/-- Write the rows of an arrival with AOP 0 into its handle. -/
def State.landRows (s : State) (a : ArrId) (e : Handle) (v : Arrival) : State :=
  match (if e.sheaf then v.sheaf else none) with
  | none => s.plainWrite a v.handle v.off v.dstride v.rows v.pos
  | some (c, d, l) =>
    (s.modArr a fun x => v.rows.zipIdx.foldl (fun x r =>
      let o := v.off + r.2 * v.dstride
      setPos (loftWrite x e o r.1) (e.target.toNat + o) r.1.length v.pos) x).landSheaf a v c d l

/-- The input checks of an arrival from a job buffer (R412). -/
def State.landChecks (s : State) (e : Handle) (v : Arrival) : State :=
  match v.hostBuf, v.job with
  | some (buf, off, stride), some (i, _) =>
    match s.runOfJob i with
    | none => s
    | some r =>
      let bad := v.rows.zipIdx.findSome? fun w =>
        (rowBad s.env e (v.off + w.2 * v.dstride) v.range w.1).map fun k => (off + w.2 * stride + k) / 64
      match bad with
      | some u => s.inputBad r v.bpos (buf * 2 ^ 24 + min u 0xFFFFFF)
      | none => s
  | _, _ => s

/-- An arrival is acknowledged (R255, R363): to the issuing array, or by a LACK frame on its link; returned values of an
atomic go first (R259), over a link as a block that repeats its block's DST, which is what its source knows it by (log 34). Flags
and a fault of the landing go back with the acknowledgement (R242, R259, R260, log 74). -/
def State.acknowledge (s : State) (v : Arrival) (flags : Nat) (fault : Option (Nat × Nat × Nat)) (ret : List (List Byte)) :
    State :=
  let s := match v.retTo with
    | some (b, h, off, stride) => s.plainWrite b h off stride ret 8
    | none => s
  let s := match v.src with
    | some (b, q, i) => s.blockLanded b q i flags
    | none => s
  let s := match fault, v.src with
    | some f, some (b, _, _) => s.dmaFault b (some v.pos)
        { kind := f.1, sub := f.2.1, index := f.2.2, point := if f.1 = 1 then 6 else 0 } none
    | _, _ => s
  match v.remote with
  | some (j, chan, larr, q, i, inc) =>
    let s := if ret.isEmpty then s else
      s.sendBlock { egress := j, chan := chan }
        { dst := v.home, len := (ret.getD 0 []).length
          rows := ret.length, aop := 0, bflags := 0, dstride := 0, inc := inc, group := 0, cstate := 0, domain := false
          sheaf := false, level := 0, srcLarr := larr, block := i, jobId := 0, dseq := q } ret
    s.txFrame j chan (.lack [{ larr := larr, block := i, inc := inc, dseq := q, flags := flags, fault := fault }])
  | none => s

/-- A stale arrival is dropped and counted; it sets no flag (R231, R256). -/
def State.dropStale (s : State) (a : ArrId) (v : Arrival) : State :=
  let s := s.modArr a fun x => { x with cnt := { x.cnt with staleDrops := bump x.cnt.staleDrops } }
  match v.src with
  | some (b, q, i) => s.endBlock b q i
  | none => s

/-- An arrival comes from another array than its destination. -/
def fromOther (a : ArrId) (v : Arrival) : Bool :=
  v.remote.isSome || v.core.any (· != a) || v.src.any fun q => q.1 != a

/-- The subcode of an arrival that its destination handle refuses (R242, R259). -/
def arrivalFault (e : Handle) (a : ArrId) (v : Arrival) (last : Nat) : Option Nat :=
  if e.kind != 1 || (!e.rwrite && (fromOther a v || v.aop != 0)) then some 3
  else if e.length.toNat < last then some 1 else none

/-- An arrival that its destination handle refuses faults the array that issued it, and writes nothing (R242, log 74). -/
def State.arrivalFail (s : State) (v : Arrival) (sub : Nat) : State :=
  match v.src, v.core, v.remote with
  | some (b, q, i), _, _ => s.blockFail b q i { kind := 7, sub := sub } none
  | none, some b, _ => s.dmaFault b none { kind := 7, sub := sub } none
  | none, none, some (j, chan, larr, q, i, inc) =>
    s.txFrame j chan (.lack [{ larr := larr, block := i, inc := inc, dseq := q, fault := some (7, sub, 0xFFFFFFFF) }])
  | none, none, none => s

/-- An arrival of data of a batch position whose input is invalid writes nothing to a loft other than that of its array (R412). -/
def State.positionBad (s : State) (a : ArrId) (v : Arrival) : Bool :=
  fromOther a v && (match v.job with
    | some (i, _) => (match s.runOfJob i with
      | some r => r.bad.any fun e => e.1 == v.pos
      | none => false)
    | none => false)

/-- The clasp of a group sets the arrival flag at its destination, visible from the next cycle (R231, R232, R249). -/
def setFlag (cycle : Nat) (x : Arr) (v : Arrival) : Arr :=
  if v.clasp && decide (v.group ≠ 0) then
    { x with
      flags := x.flags ||| (1 : BitVec 16) <<< v.group
      flagAt := if x.flags.getLsbD v.group then x.flagAt else mset 0 x.flagAt v.group (cycle + 1) }
  else x

/-- The flag that an arrival's clasp sets, on the slot cycle that the time base has reached. -/
def State.raiseFlag (s : State) (a : ArrId) (v : Arrival) : State :=
  let c := match s.runOf a with
    | some r => s.slotCycle r
    | none => 0
  s.modArr a fun x => setFlag c x v

/-- Take the head of an array's landing buffer. -/
def State.popLanding (s : State) (a : ArrId) : State := s.modArr a fun x => { x with landing := x.landing.drop 1 }

/-- Bytes of a row at the destination of an arrival. -/
def Arrival.len (v : Arrival) : Nat := (v.rows.getD 0 []).length / (if v.aop = 7 then 2 else 1)

/-- The end of an arrival's bytes in its handle. -/
def Arrival.last (v : Arrival) : Nat := v.off + (v.rows.length - 1) * v.dstride + v.len

/-- The narrow port writes the arrival at the head of the landing buffer (R237, R242, R249, R256, R412). -/
def State.land (s : State) (a : ArrId) (v : Arrival) : State :=
  let s := s.popLanding a
  let e := handleOf (s.arr a) v.handle
  if s.staleRef v.job then s.dropStale a v
  else match arrivalFault e a v v.last with
    | some sub => s.arrivalFail v sub
    | none =>
      let s := s.landChecks e v
      let s := if s.positionBad a v then s else s.landRows a e v
      (s.raiseFlag a v).acknowledge v 0 none []

/-- LOFT_ARRIVAL: the arrival at the head of the landing buffer becomes visible, with its input checks, its stale drop
and its flag (R249). -/
def execLoftArrival (a : ArrId) (s : State) : Res :=
  need a.wf "array" <|
    match (s.arr a).landing with
    | [] => .refused (.cannotArise "no arrival waits")
    | v :: _ => arises (v.aop == 0) "the arrival is an atomic" <| .next (s.land a v)

/-! ## Atomics (R258..R261) -/

/-- The outcome of an atomic on one element: the new element, flags, the returned value, and whether an operand was not
below the prime. -/
structure AtomRes where
  new : Nat
  flags : Nat := 0
  old : Nat := 0
  bad : Bool := false
  deriving DecidableEq, Repr

/-- One element of an atomic (R258): AOP 1..7, modulus q, element d, operand b, new value n of AOP 7. -/
def atomElem (aop q d b n : Nat) : AtomRes :=
  match aop with
  | 1 => if q ≤ d ∨ q ≤ b then { new := d, bad := true } else { new := addMod q d b }
  | 2 => let r := clampSAT 32 (sNat 32 d + sNat 32 b); { new := r.1, flags := r.2 }
  | 3 => let r := fAdd 23 0 false d b; { new := r.1, flags := r.2 }
  | 4 => { new := if sNat 32 b < sNat 32 d then b else d }
  | 5 => { new := if sNat 32 d < sNat 32 b then b else d }
  | 6 => { new := b, old := d }
  | _ => { new := if d = b then n else d, old := d }

/-- One row of an atomic at the home (R258): elements after, flags, returned values, first element that faults. -/
def atomRow (aop q : Nat) (ds : List Nat) (src : List Nat) : List AtomRes :=
  ds.zipIdx.map fun d =>
    if aop = 7 then atomElem 7 q d.1 (src.getD (2 * d.2) 0) (src.getD (2 * d.2 + 1) 0)
    else atomElem aop q d.1 (src.getD d.2 0) 0

/-- The returned row of a swap or compare-and-swap (R258): the old values over b, or over e beside n. -/
def atomReturn (aop : Nat) (rs : List AtomRes) (src : List Nat) : List Byte :=
  if aop = 6 then ofWords (rs.map (·.old))
  else ofWords (rs.zipIdx.flatMap fun r => [r.1.old, src.getD (2 * r.2 + 1) 0])

/-- The rows of an atomic at its home: the array after, the flags, the returned rows, and the byte offset of the first element
that is not below the prime. -/
def atomicRows (q : Nat) (e : Handle) (v : Arrival) (x : Arr) : Arr × Nat × List (List Byte) × Option Nat :=
  v.rows.zipIdx.foldl (fun (acc : Arr × Nat × List (List Byte) × Option Nat) r =>
    let off := v.off + r.2 * v.dstride
    let src := toWords r.1
    let rs := atomRow v.aop q (toWords (loftRead acc.1 e off v.len)) src
    let bad := match acc.2.2.2 with
      | some k => some k
      | none => (rs.findIdx? (·.bad)).map fun i => off + 4 * i
    (loftWrite acc.1 e off (ofWords (rs.map (·.new))), rs.foldl (fun f x => f ||| x.flags) acc.2.1,
      acc.2.2.1 ++ [atomReturn v.aop rs src], bad)) (x, 0, [], none)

## WHAT IS REQUIRED
The answer is the run of lines above from the line containing "bad := true" through the line containing "let r := fAdd", copied exactly and alone.

## RESULT
  | 1 => if q ≤ d ∨ q ≤ b then { new := d, bad := true } else { new := addMod q d b }
  | 2 => let r := clampSAT 32 (sNat 32 d + sNat 32 b); { new := r.1, flags := r.2 }
  | 3 => let r := fAdd 23 0 false d b; { new := r.1, flags := r.2 }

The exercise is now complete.